Available data
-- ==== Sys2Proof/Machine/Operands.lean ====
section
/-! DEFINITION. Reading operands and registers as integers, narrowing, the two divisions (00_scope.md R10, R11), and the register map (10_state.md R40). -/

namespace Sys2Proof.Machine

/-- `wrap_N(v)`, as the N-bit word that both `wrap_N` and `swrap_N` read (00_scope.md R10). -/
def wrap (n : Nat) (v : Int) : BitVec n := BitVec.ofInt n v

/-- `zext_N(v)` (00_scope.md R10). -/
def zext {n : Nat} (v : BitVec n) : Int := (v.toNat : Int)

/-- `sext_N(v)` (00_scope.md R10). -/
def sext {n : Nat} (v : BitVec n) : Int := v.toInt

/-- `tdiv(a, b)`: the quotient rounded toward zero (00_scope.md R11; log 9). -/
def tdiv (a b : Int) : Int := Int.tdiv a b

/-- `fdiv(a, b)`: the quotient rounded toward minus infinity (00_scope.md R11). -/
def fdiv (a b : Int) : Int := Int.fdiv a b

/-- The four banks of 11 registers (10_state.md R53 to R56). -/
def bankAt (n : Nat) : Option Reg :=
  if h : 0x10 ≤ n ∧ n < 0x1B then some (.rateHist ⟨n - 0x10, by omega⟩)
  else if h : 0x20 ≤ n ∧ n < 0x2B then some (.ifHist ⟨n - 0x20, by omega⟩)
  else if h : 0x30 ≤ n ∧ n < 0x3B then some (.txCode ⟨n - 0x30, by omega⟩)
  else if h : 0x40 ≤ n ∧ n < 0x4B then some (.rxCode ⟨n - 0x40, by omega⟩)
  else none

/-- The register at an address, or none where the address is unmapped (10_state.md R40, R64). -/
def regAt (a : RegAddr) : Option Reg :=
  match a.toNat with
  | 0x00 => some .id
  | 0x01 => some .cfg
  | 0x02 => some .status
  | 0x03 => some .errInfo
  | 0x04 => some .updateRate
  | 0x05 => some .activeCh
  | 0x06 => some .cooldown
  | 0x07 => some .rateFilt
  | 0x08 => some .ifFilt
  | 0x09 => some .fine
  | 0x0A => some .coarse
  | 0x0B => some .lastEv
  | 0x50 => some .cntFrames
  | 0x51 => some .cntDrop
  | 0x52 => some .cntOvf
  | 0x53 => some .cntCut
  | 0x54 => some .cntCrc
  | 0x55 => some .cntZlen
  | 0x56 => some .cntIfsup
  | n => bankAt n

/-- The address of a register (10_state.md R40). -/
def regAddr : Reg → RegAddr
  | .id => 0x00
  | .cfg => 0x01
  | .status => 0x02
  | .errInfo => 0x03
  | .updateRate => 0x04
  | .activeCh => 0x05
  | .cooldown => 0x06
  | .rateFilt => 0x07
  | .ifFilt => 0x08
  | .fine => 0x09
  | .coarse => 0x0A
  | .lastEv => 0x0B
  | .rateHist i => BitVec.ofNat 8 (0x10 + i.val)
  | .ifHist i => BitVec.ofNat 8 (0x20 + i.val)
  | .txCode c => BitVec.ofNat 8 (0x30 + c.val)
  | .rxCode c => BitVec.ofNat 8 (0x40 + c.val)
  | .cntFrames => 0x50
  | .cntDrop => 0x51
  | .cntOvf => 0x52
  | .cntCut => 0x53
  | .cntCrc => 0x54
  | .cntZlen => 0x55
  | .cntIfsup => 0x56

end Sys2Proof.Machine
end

Task brief
Beginning at the line with "else if h : 0x40" and ending at the last line of the entries, print every line exactly.

Task solution
  else if h : 0x40 ≤ n ∧ n < 0x4B then some (.rxCode ⟨n - 0x40, by omega⟩)
  else none

/-- The register at an address, or none where the address is unmapped (10_state.md R40, R64). -/
def regAt (a : RegAddr) : Option Reg :=
  match a.toNat with
  | 0x00 => some .id
  | 0x01 => some .cfg
  | 0x02 => some .status
  | 0x03 => some .errInfo
  | 0x04 => some .updateRate
  | 0x05 => some .activeCh
  | 0x06 => some .cooldown
  | 0x07 => some .rateFilt
  | 0x08 => some .ifFilt
  | 0x09 => some .fine
  | 0x0A => some .coarse
  | 0x0B => some .lastEv
  | 0x50 => some .cntFrames
  | 0x51 => some .cntDrop
  | 0x52 => some .cntOvf
  | 0x53 => some .cntCut
  | 0x54 => some .cntCrc
  | 0x55 => some .cntZlen
  | 0x56 => some .cntIfsup
  | n => bankAt n

/-- The address of a register (10_state.md R40). -/
def regAddr : Reg → RegAddr
  | .id => 0x00
  | .cfg => 0x01
  | .status => 0x02
  | .errInfo => 0x03
  | .updateRate => 0x04
  | .activeCh => 0x05
  | .cooldown => 0x06
  | .rateFilt => 0x07
  | .ifFilt => 0x08
  | .fine => 0x09
  | .coarse => 0x0A
  | .lastEv => 0x0B
  | .rateHist i => BitVec.ofNat 8 (0x10 + i.val)
  | .ifHist i => BitVec.ofNat 8 (0x20 + i.val)
  | .txCode c => BitVec.ofNat 8 (0x30 + c.val)
  | .rxCode c => BitVec.ofNat 8 (0x40 + c.val)
  | .cntFrames => 0x50
  | .cntDrop => 0x51
  | .cntOvf => 0x52
  | .cntCut => 0x53
  | .cntCrc => 0x54
  | .cntZlen => 0x55
  | .cntIfsup => 0x56

end Sys2Proof.Machine
end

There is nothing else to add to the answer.